FMC Deregulates on Ocean Carrier Service Contracts – Shippers Await Action on Fees
The Federal Maritime Commission (FMC) made a regulation move concerning ocean freight carriers. It’s actually a bit of deregulation when it comes to carriers filing service contracts. Maybe it would even be more accurate to say it’s an easing of regulation on filing service contracts.
John Gallagher – not the Gallagher who used to smash watermelons with mallets; his first name was actually Leo – reports in an American Shipper article:
The Federal Maritime Commission (FMC) will begin this year what it calls a “new era of flexibility” for service contract filing for container lines and their U.S. importer and exporter customers.
An amended rule that takes effect on June 2 will allow ocean carriers to file original service contracts with the agency up to 30 days after they go into effect. Current regulations require that they be filed with the FMC before an ocean carrier is allowed to receive and move cargo under the terms of that contract.
Reaction to Easing of Contract Filing Regulation
Shippers in general probably won’t mind this bit of deregulation. The flexibility does have the potential to improve service from carriers, allowing them to load shippers’ cargo faster after signing a contract. It doesn’t make the contract any less binding and shouldn’t decrease the FMC’s ability to review contracts to make sure carriers aren’t taking advantage of shippers. Ultimately, though, most shippers – especially small to medium shippers – are not likely to see any real difference from this deregulation.
Most in the international shipping industry – and the container shipping sector in particular – either view this bit of deregulation positively or with indifference. Gallagher’s article did, however, make note of the one dissenting opinion that was submitted to the FMC:
BassTech International, a raw materials supplier, was the sole commenter that opposed the change, asserting that “eliminating any regulation that will reduce transparency and meaningful Commission oversight of ocean carrier behavior will have a negative impact on U.S. businesses that rely on importing and exporting by ocean transportation,” according to the FMC.
Transparency, or the lack thereof, from carriers is something worth being concerned about. Carriers are notoriously opaque in their practices. However, I don’t believe there is much risk of this deregulation decreasing carrier transparency (and not just because it seems impossible for them to be less transparent). Contracts still must be filed and will be reviewed. This simply allows the contracts to go into effect faster.
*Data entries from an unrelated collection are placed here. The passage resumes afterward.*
-- ==== Sys2Proof/Laws/Ops.lean ====
section
/-!
SUPPORT. One lemma for each shared operation: everything it can answer. The meanings' proofs cite these and do not unfold the
operations.
-/

namespace Sys2Proof.Machine

variable {s : State} {a v : Word} {n : Nat}

/-! ### The bus (spec/20_memory.md R42 to R44, R49) -/

/-- The bounds check without subtraction: the access starts at or above BASE and ends at or below BASE + SIZE. -/
theorem inWindow_iff_bounds {c : Config} :
    inWindow c a n = true ↔ c.base ≤ a.toNat ∧ a.toNat + n ≤ c.base + c.size := by
  rw [inWindow_iff]
  omega

/-- A read inside the window gives the little-endian value of its bytes. -/
theorem busRead_of_inWindow (h : inWindow s.cfg a n = true) :
    busRead s a n = some (BitVec.ofNat (8 * n) (Memory.readLE s.mem a.toNat n)) := if_pos h

/-- A read outside the window is an AddressError. -/
theorem busRead_of_not_inWindow (h : inWindow s.cfg a n = false) : busRead s a n = none :=
  if_neg (by simp [h])

/-- A write inside the window writes its n bytes and nothing else. -/
theorem busWrite_of_inWindow (h : inWindow s.cfg a n = true) :
    busWrite s a n v = .ok { s with mem := Memory.writeLE s.mem a.toNat n v } := if_pos h

/-- A write outside the window is an AddressError over what the failing write leaves. -/
theorem busWrite_of_not_inWindow (h : inWindow s.cfg a n = false) :
    busWrite s a n v = .error (failedWrite s a n v) := if_neg (by simp [h])

/-- A byte after a failing write (R49): the old byte, or the new byte of one of its in-window targets. -/
theorem byteAt_failedWrite (s : State) (a v : Word) (n b : Nat) :
    (failedWrite s a n v).byteAt b = s.byteAt b ∨
      ∃ j < n, b = (a + BitVec.ofNat 64 j).toNat ∧ inWindow s.cfg (a + BitVec.ofNat 64 j) 1 = true ∧
        (failedWrite s a n v).byteAt b = v.extractLsb' (8 * j) 8 := by
  rcases read_failedBytes (c := s.cfg) (draw := Config.writeFailBytes s.draws) (a := a) (v := v) s.mem 0 n b with
    h | ⟨j, -, h2, h3, h4, h5⟩
  · exact .inl h
  · exact .inr ⟨j, by omega, h3, h4, h5⟩

/-! ### What a completed instruction answers -/

theorem writeBack_eq (rd : RegIdx) (v : Word) (s : State) : writeBack rd v s = .next (s.setX rd v).sequential := rfl

theorem linkAndJump_eq (rd : RegIdx) (link t : Word) (s : State) :
    linkAndJump rd link t s = .next ((s.setX rd link).transfer t) := rfl

theorem branchIf_eq (cond : Bool) (t : Word) (s : State) :
    branchIf cond t s = .next (if cond then s.transfer t else s.sequential) := rfl

theorem raiseHalt_eq (r : HaltReason) (s : State) : raiseHalt r s = .next (s.halt r) := rfl

/-- All a load can answer (spec/42_loads_stores.md R161): the extended value in rd, or the halt ReadFailed. -/
theorem load_eq (n : Nat) (ext : BitVec (8 * n) → Word) (rd rs1 : RegIdx) (imm : Word) (s : State) :
    load n ext rd rs1 imm s =
      if inWindow s.cfg (effectiveAddress s rs1 imm) n then
        .next (s.setX rd (ext (BitVec.ofNat (8 * n)
          (Memory.readLE s.mem (effectiveAddress s rs1 imm).toNat n)))).sequential
      else .next (s.halt (.readFailed (effectiveAddress s rs1 imm))) := by
  unfold load
  cases hw : inWindow s.cfg (effectiveAddress s rs1 imm) n
  · rw [busRead_of_not_inWindow hw]
    rfl
  · rw [busRead_of_inWindow hw]
    rfl

/-- All a store can answer (spec/42_loads_stores.md R169): the bytes written, or the halt WriteFailed over a failed write. -/
theorem store_eq (n : Nat) (rs1 rs2 : RegIdx) (imm : Word) (s : State) :
    store n rs1 rs2 imm s =
      if inWindow s.cfg (effectiveAddress s rs1 imm) n then
        .next (State.sequential
          { s with mem := Memory.writeLE s.mem (effectiveAddress s rs1 imm).toNat n (s.x rs2) })
      else
        .next ((failedWrite s (effectiveAddress s rs1 imm) n (s.x rs2)).halt
          (.writeFailed (effectiveAddress s rs1 imm))) := by
  unfold store
  cases hw : inWindow s.cfg (effectiveAddress s rs1 imm) n
  · rw [busWrite_of_not_inWindow hw]
    rfl
  · rw [busWrite_of_inWindow hw]
    rfl

end Sys2Proof.Machine
end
Granted, I’m generally for less regulation rather than more when it comes to business. However, I do recognize the need for some regulation to prevent monopolies, stop unethical practices that would take advantage of consumers, and protect communities and environments in which businesses operate. There is regulation, which I believe should be put in place, that shippers have been waiting for from the FMC.
Shippers Waiting for Real FMC Action
For years, shippers have complained of unfair fees, especially detention and demurrage fees, from carriers and terminal operators. Unfair fees levied against shippers because of out-of-their-control factors such as congestion and limited operations due to Covid restrictions have been especially prevalent during the pandemic.
Meanwhile, U.S. exporters, especially in the agricultural sector, have been denied service by carriers so shipping lines could ship empty containers back to Asia faster to feed into the more profitable (for carriers) eastbound transpacific shipping routes.
While the FMC has talked a decent talk about investigating carrier practices and fees, shippers have seen almost nothing in terms of regulatory action. Probably the biggest bit of regulatory action the FMC has taken is to increase the frequency with which carrier alliances must report key trade data.
Shippers are still waiting for the FMC redress some of their complaints.